The Illinois office uses a cloud-based Cyber Range platform to create such live-fire scenarios to give security teams hands-on training to prepare them for real events. The training is critical because the number of attacks on the office has increased by 800% since 2019. The training came about as a way for the office to ensure the protection of the $52 billion in assets.
One of the challenges that I found is making sure that your teams who have to respond to this are trained and ready to go. We were looking for a platform that allowed our security folks to actually simulate being under attack. It’s super important because if you don’t train that way, you’re not going to be able to defend in the real world.
– Joe Daniels, CIO, Treasurer’s Office
Cyber Range serves as a cyber playground. At the centre is a virtual enterprise-grade network. That means when someone comes to train on the platform, they enter a live network, which consists of databases and servers and desktops and. The second component is a sophisticated attack machine. The research team detects real malware and reverse engineers it to use on the network. When they enter the playground, they are using their own tools in order to try to defend the network, meaning to detect the attack before they know what kind of attack it is, and then mitigate that. They are doing that in a real virtual environment.
Treasurer’s Office staff have trained on the platform weekly for the past 18 months, and the office also helps train local units of government involved in a round-the-clock full-service electronic program through twice-monthly sessions using another module of the platform. Using the labs, trainees experience the fundamentals of hands-on cybersecurity, while the CyYber Range provides a realistic live-fire exercise in which they must solve a complete attack vector.
The tools that they use in the lab, they’re real-world tools that most agencies have in place already. The lab-based training has a waitlist of six months. That shows you the need or the desire for people to understand and learn about this environment. I think the pandemic showed everyone how reliant on technology we really are,” Daniels said.
The onset of the COVID-19 crisis is when cyberthreats took off, especially because agencies’ technology footprint grew as employees worked from home. It is very different trying to protect assets with a remote workforce.
The approach to security focuses on people rather than technology because a shortage of cyber professionals is one of the biggest challenges the industry faces. As of November 17, there were almost 600,000 cybersecurity job openings in the United States – about 40,000 of them in the public sector. The team uses the platform to spot skills gaps and trains the existing workers to fill them.

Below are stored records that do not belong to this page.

/-- RESTART_LANE (R78). -/
def execRestartLane (p : Port) (s : State) : Host.Outcome State Fault Refusal :=
  running s (match s.request p with
    | some (.restartLane b) => atLane p b (restartLane p) s
    | _ => s)

/-! ## Alarm reset, counters, status (R69, R76, R79) -/

/-- ALARM_RESET at the lane (R69). -/
def alarmReset (p : Port) (l : Lane) (s : State) : State :=
  let u := s.lane l
  if u.state ≠ .alarm then answer p .laneState [] s
  else if !u.windows.isEmpty || !u.zones.empty || u.obstruction then answer p .laneOccupied [] s
  else
    let s := answer p .ok [] s
    endEvent l (if u.awaitingReset then backToReady l s else s.onLane l (fun u => { u with acknowledged := true }))

/-- ALARM_RESET (R69). -/
def execAlarmReset (p : Port) (s : State) : Host.Outcome State Fault Refusal :=
  running s (match s.request p with
    | some (.alarmReset b) => atLane p b (alarmReset p) s
    | _ => s)

/-- READ_LANE_COUNTERS at the lane (R76). -/
def readCounters (p : Port) (l : Lane) (s : State) : State :=
  (answer p .ok (countersBody (s.lane l).counters) s).onLane l (fun u => { u with counters := .reset })

/-- READ_LANE_COUNTERS (R76). -/
def execReadLaneCounters (p : Port) (s : State) : Host.Outcome State Fault Refusal :=
  running s (match s.request p with
    | some (.readLaneCounters b) => atLane p b (readCounters p) s
    | _ => s)

/-- LANE_STATUS (R79). -/
def execLaneStatus (p : Port) (s : State) : Host.Outcome State Fault Refusal :=
  running s (match s.request p with
    | some (.laneStatus b) => atLane p b (fun l t => answer p .ok (laneBody t l) t) s
    | _ => s)

/-! ## Sense events (R60 to R64, R67) -/

/-- The lane's oldest sense item waits and is of the kind asked for: it is taken, an event of its own at the lane (R60).
A lane that is MASKED or ISOLATED is not addressed, and an item left over from before is dropped (R158, log entry 35). -/
def senseStep {α : Type} (l : Lane) (read : SenseItem → Option α) (f : α → State → State) (s : State) : State :=
  match takeFirst (fun x => x.1 == l) s.mail.sense with
  | some (x, rest) =>
    (match read x.2 with
     | some a =>
       let s := s.onMail (fun m => { m with sense := rest })
       if (s.lane l).state.unaddressed then s else endEvent l (f a s)
     | none => s)
  | none => s

/-- READY, SERVING and ALARM: the states in which crossings are attributed (R60). -/
def LaneState.attributes : LaneState → Bool
  | .ready | .serving | .alarm => true
  | _ => false

/-- A crossing is attributed only in READY, SERVING and ALARM (R60). -/
def attributed (l : Lane) (f : State → State) (s : State) : State :=
  if (s.lane l).state.attributes then f s else s

/-- The direction that a body going in, or back out, at a side concerns (R60). -/
def SenseSide.inward : SenseSide → Direction
  | .outside => .entry | .inside => .exit

/-- The direction that a body going out at a side concerns (R60). -/
def SenseSide.outward : SenseSide → Direction
  | .inside => .entry | .outside => .exit

/-- A window of a direction in a state. -/
def Window.isIn (d : Direction) (st : WinState) (w : Window) : Bool := w.dir == d && w.state == st

/-- CROSS_IN (R61). -/
def crossIn (l : Lane) (d : Direction) (s : State) : State :=
  let ws := (s.lane l).windows
  match ws.find? (Window.isIn d .opened) with
  | some w =>
    let due := s.after ((s.lane l).settings.transitLimit * 1000)
    onWindow l w.tag (fun x => { x with state := .transit, openDue := none, transitDue := some due }) s
  | none => raiseAlarm l (if ws.any (Window.isIn d .transit) then .tailgate else .intrusion) s

/-- CROSS_IN (R60, R61). -/
def execCrossIn (l : Lane) (s : State) : Host.Outcome State Fault Refusal :=
  running s (senseStep l (fun x => match x with | .event (.crossIn side) => some side | _ => none)
    (fun side => attributed l (crossIn l side.inward)) s)

/-- PAIR (R62). -/
def pairSeen (l : Lane) (d : Direction) (s : State) : State :=
  if ((s.lane l).windows.filter (fun w => Window.isIn d .opened w || Window.isIn d .transit w)).length ≥ 2 then s
  else raiseAlarm l .tailgate s

/-- PAIR (R60, R62). -/
def execPair (l : Lane) (s : State) : Host.Outcome State Fault Refusal :=
  running s (senseStep l (fun x => match x with | .event (.pair side) => some side | _ => none)
    (fun side => attributed l (pairSeen l side.inward)) s)

/-- CROSS_LEAF (R63). -/
def crossLeaf (l : Lane) (d : Direction) (s : State) : State :=
  match (s.lane l).windows.find? (fun w => Window.isIn d .transit w && !w.pastLeaf) with
  | some w => onWindow l w.tag (fun x => { x with pastLeaf := true }) s
  | none => s
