-- ==== Sys2Proof/Machine/Journal.lean ====
section
/-!
DEFINITION. The journal unit and the notice units (10_the_passage_journal_and_notices.md): the ring, owed sets, losses,
subscriptions, notices, masks and the ALERT lines.
-/
namespace Sys2Proof.Machine

/-! ## The ring (R170 to R172) -/

/-- The oldest record is displaced from a full ring (R172). -/
def displaced (ring : List RingRec) : Option RingRec :=
  if ring.length ≥ Config.ringCapacity then ring.head? else none

/-- The ring with room for one more record (R172). -/
def makeRoom (ring : List RingRec) : List RingRec := if ring.length ≥ Config.ringCapacity then ring.tail else ring

/-- Each port that owed the displaced record is charged a loss (R172). -/
def chargeLoss (r : RingRec) (lost : PerPort Nat) : PerPort Nat :=
  .tabulate (fun p => if r.owed.get p then saturate (lost.get p) else lost.get p)

/-- A record joins the ring, with its owed set and after any displacement (R170, R172). -/
def JournalUnit.join (u : JournalUnit) (r : Record) : JournalUnit :=
  { u with
    ring := makeRoom u.ring ++ [⟨r, owedSet u.subs r, u.nextSeq⟩]
    lost := match displaced u.ring with | some d => chargeLoss d u.lost | none => u.lost
    nextSeq := u.nextSeq + 1 }

/-- The ports charged by a displacement (R172). -/
def charged (ring : List RingRec) : List Port :=
  match displaced ring with
  | some d => Port.all.filter (fun p => d.owed.get p)
  | none => []

/-- The journal unit takes another value, with the reports of its unread counts (R176). -/
def setJournal (u : JournalUnit) (s : State) : State :=
  ({ s with journal := u }).onMail (fun m => { m with notices := m.notices ++ pendingReports s.journal.ring u.ring })

/-- A record handed over is discarded when no port is owed it, or joins the ring (R170, R172). -/
def appendRecord (r : Record) (s : State) : State :=
  if owedAny (owedSet s.journal.subs r) then
    setJournal (s.journal.join r)
      (s.onMail (fun m => { m with notices := m.notices ++ (charged s.journal.ring).map (fun p => .latched p .loss) }))
  else s

/-- JOURNAL_APPEND (R170). -/
def execJournalAppend (src : Source) (s : State) : Host.Outcome State Fault Refusal :=
  running s (match takeFirst (fun x => x.1 == src) s.mail.records with
    | some (x, rest) => appendRecord x.2 (s.onMail (fun m => { m with records := rest }))
    | none => s)

/-! ## Reading (R173 to R175) -/

/-- The oldest records owed to a port, up to a count, in ring order (R173). -/
def oldestOwed (ring : List RingRec) (p : Port) (n : Nat) : List RingRec := (ring.filter (fun r => r.owed.get p)).take n

/-- The port leaves the owed sets of the first `n` records owed to it, and a record owed to none leaves the ring (R173). -/
def readOut (p : Port) : Nat → List RingRec → List RingRec
  | _, [] => []
  | 0, ring => ring
  | n + 1, r :: rest =>
    if r.owed.get p then
      let left := r.owed.set p false
      if owedAny left then { r with owed := left } :: readOut p n rest else readOut p n rest
    else r :: readOut p (n + 1) rest

/-- The cursor after a read: after the newest record read (R171). -/
def cursorAfter (taken : List RingRec) (former : Nat) : Nat :=
  match taken.getLast? with
  | some r => r.seq + 1
  | none => former

/-- READ_JOURNAL at the journal unit (R173). -/
def readJournal (p : Port) (b : Byte) (s : State) : State :=
  if b.toNat = 0 ∨ b.toNat > Config.recordsPerRead then answer p .badField [] s
  else
    let taken := oldestOwed s.journal.ring p b.toNat
    let ring := readOut p b.toNat s.journal.ring
    answer p .ok (journalBody (unread ring p) taken)
      (setJournal { s.journal with
        ring := ring, cursor := s.journal.cursor.set p (cursorAfter taken (s.journal.cursor.get p)) } s)

/-- READ_JOURNAL (R173). -/
def execReadJournal (p : Port) (s : State) : Host.Outcome State Fault Refusal :=
  running s (match s.request p with
    | some (.readJournal b) => takenByBlock p (readJournal p b) s
    | _ => s)

/-- SUBSCRIBE at the journal unit (R174). -/
def subscribe (p : Port) (v : BitVec 16) (s : State) : State :=
  if v.toNat > 1023 then answer p .badField [] s
  else
    answer p .ok (setBytes (s.journal.subs.get p))
      { s with journal := { s.journal with subs := s.journal.subs.set p (v.extractLsb' 0 10) } }

/-- SUBSCRIBE (R174). -/
def execSubscribe (p : Port) (s : State) : Host.Outcome State Fault Refusal :=
  running s (match s.request p with
    | some (.subscribe v) => takenByBlock p (subscribe p v) s
    | _ => s)

/-- JOURNAL_STATUS at the journal unit: the lost count is reported and cleared (R175). -/
def journalStatus (p : Port) (s : State) : State :=
  let u := s.journal
  answer p .ok (setBytes (u.subs.get p) ++ b2 (unread u.ring p) ++ b1 (u.lost.get p) ++ b2 u.ring.length)
    { s with journal := { u with lost := u.lost.set p 0 } }

/-- JOURNAL_STATUS (R175). -/
def execJournalStatus (p : Port) (s : State) : Host.Outcome State Fault Refusal :=
  running s (match s.request p with
    | some .journalStatus => takenByBlock p (journalStatus p) s
    | _ => s)

/-! ## Notices (R176 to R180) -/

/-- A change of one port's notice unit. -/
def onNotices (p : Port) (f : NoticeUnit → NoticeUnit) (s : State) : State :=
  { s with notices := s.notices.set p (f (s.notices.get p)) }

/-- A level report for a port and a notice. -/
def isLevel (p : Port) (n : Notice) : NoticeMsg → Bool
  | .level q m _ => q == p && m == n
  | .latched _ _ => false

/-- The setting of a latched notice at a port. -/
def isLatched (p : Port) (n : Notice) : NoticeMsg → Bool
  | .latched q m => q == p && m == n
  | .level _ _ _ => false

/-- The value a message gives a notice. -/
def NoticeMsg.value : NoticeMsg → Bool
  | .level _ _ v => v
  | .latched _ _ => true

/-- NOTICE_LEVEL_REPORT (R176). -/
def execNoticeLevelReport (p : Port) (n : Notice) (s : State) : Host.Outcome State Fault Refusal :=
  running s (match takeFirst (isLevel p n) s.mail.notices with
    | some (x, rest) => onNotices p (fun u => u.put n x.value) (s.onMail (fun m => { m with notices := rest }))
    | none => s)

/-- LATCHED_NOTICE_SET (R177). -/
def execLatchedNoticeSet (p : Port) (n : Notice) (s : State) : Host.Outcome State Fault Refusal :=
  running s (match takeFirst (isLatched p n) s.mail.notices with
    | some (x, rest) => onNotices p (fun u => u.put n x.value) (s.onMail (fun m => { m with notices := rest }))
    | none => s)

/-- READ_NOTICES at the notice unit: the latched notices are reported and cleared (R179). -/
def readNotices (p : Port) (s : State) : State :=
  onNotices p (fun u => NoticeUnit.settle { u with set := u.set &&& ~~~latchedBits })
    (answer p .ok (noticesBody (s.notices.get p)) s)

/-- READ_NOTICES (R179). -/
def execReadNotices (p : Port) (s : State) : Host.Outcome State Fault Refusal :=
  running s (match s.request p with
    | some .readNotices => takenByBlock p (readNotices p) s
    | _ => s)

/-- The masks after a SET_NOTICE_MASK: each given mask takes its value (R180). -/
def NoticeUnit.mask (u : NoticeUnit) (change values : BitVec 16) : NoticeUnit :=
  let c : BitVec 9 := change.extractLsb' 0 9
  let v : BitVec 9 := values.extractLsb' 0 9
  NoticeUnit.settle { u with
    masked := (u.masked &&& ~~~c) ||| (v &&& c)
    master := if change.getLsbD 9 then values.getLsbD 9 else u.master }

/-- SET_NOTICE_MASK at the notice unit: a notice the port does not have is BAD_FIELD (R180). -/
def setNoticeMask (p : Port) (change values : BitVec 16) (s : State) : State :=
  if change.getLsbD 2 && p != .dispatch then answer p .badField [] s
  else
    let s := onNotices p (fun u => u.mask change values) s
    answer p .ok (masksBody (s.notices.get p)) s

/-- SET_NOTICE_MASK (R180). -/
def execSetNoticeMask (p : Port) (s : State) : Host.Outcome State Fault Refusal :=
  running s (match s.request p with
    | some (.setNoticeMask c v) => takenByBlock p (setNoticeMask p c v) s
    | _ => s)

end Sys2Proof.Machine
end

The goal is to create a centre of excellence for cybersecurity around financial transactions, although there are plans to expand beyond that area starting in January 2022. Cybersecurity is going to continue to be critical.
As reported by OpenGov Asia, A joint advisory issued by the Cybersecurity and Infrastructure Security Agency (CISA), the Federal Bureau of Investigation (FBI) and the National Security Agency (NSA) has warned that an infamous ransomware group has targeted multiple organisations deemed critical infrastructure, including two organisations in the U.S. food and agriculture sector. The advisory includes technical details, analysis, and assessment of this cyber threat, as well as several mitigation actions that can be taken to reduce the risk to this ransomware.
CISA, FBI and NSA are unified in emphasising the value and importance for organisations to apply best practices to protect their networks, systems and data, such as (1) implement and enforce backup procedures; (2) Use strong, unique passwords; (3) Use multi-factor authentication; and (4) implement network segmentation and traversal monitoring. All organisations striving to protect their networks from a ransomware attack and ensure their systems are resilient should read the joint advisory for the full spectrum of recommended mitigations.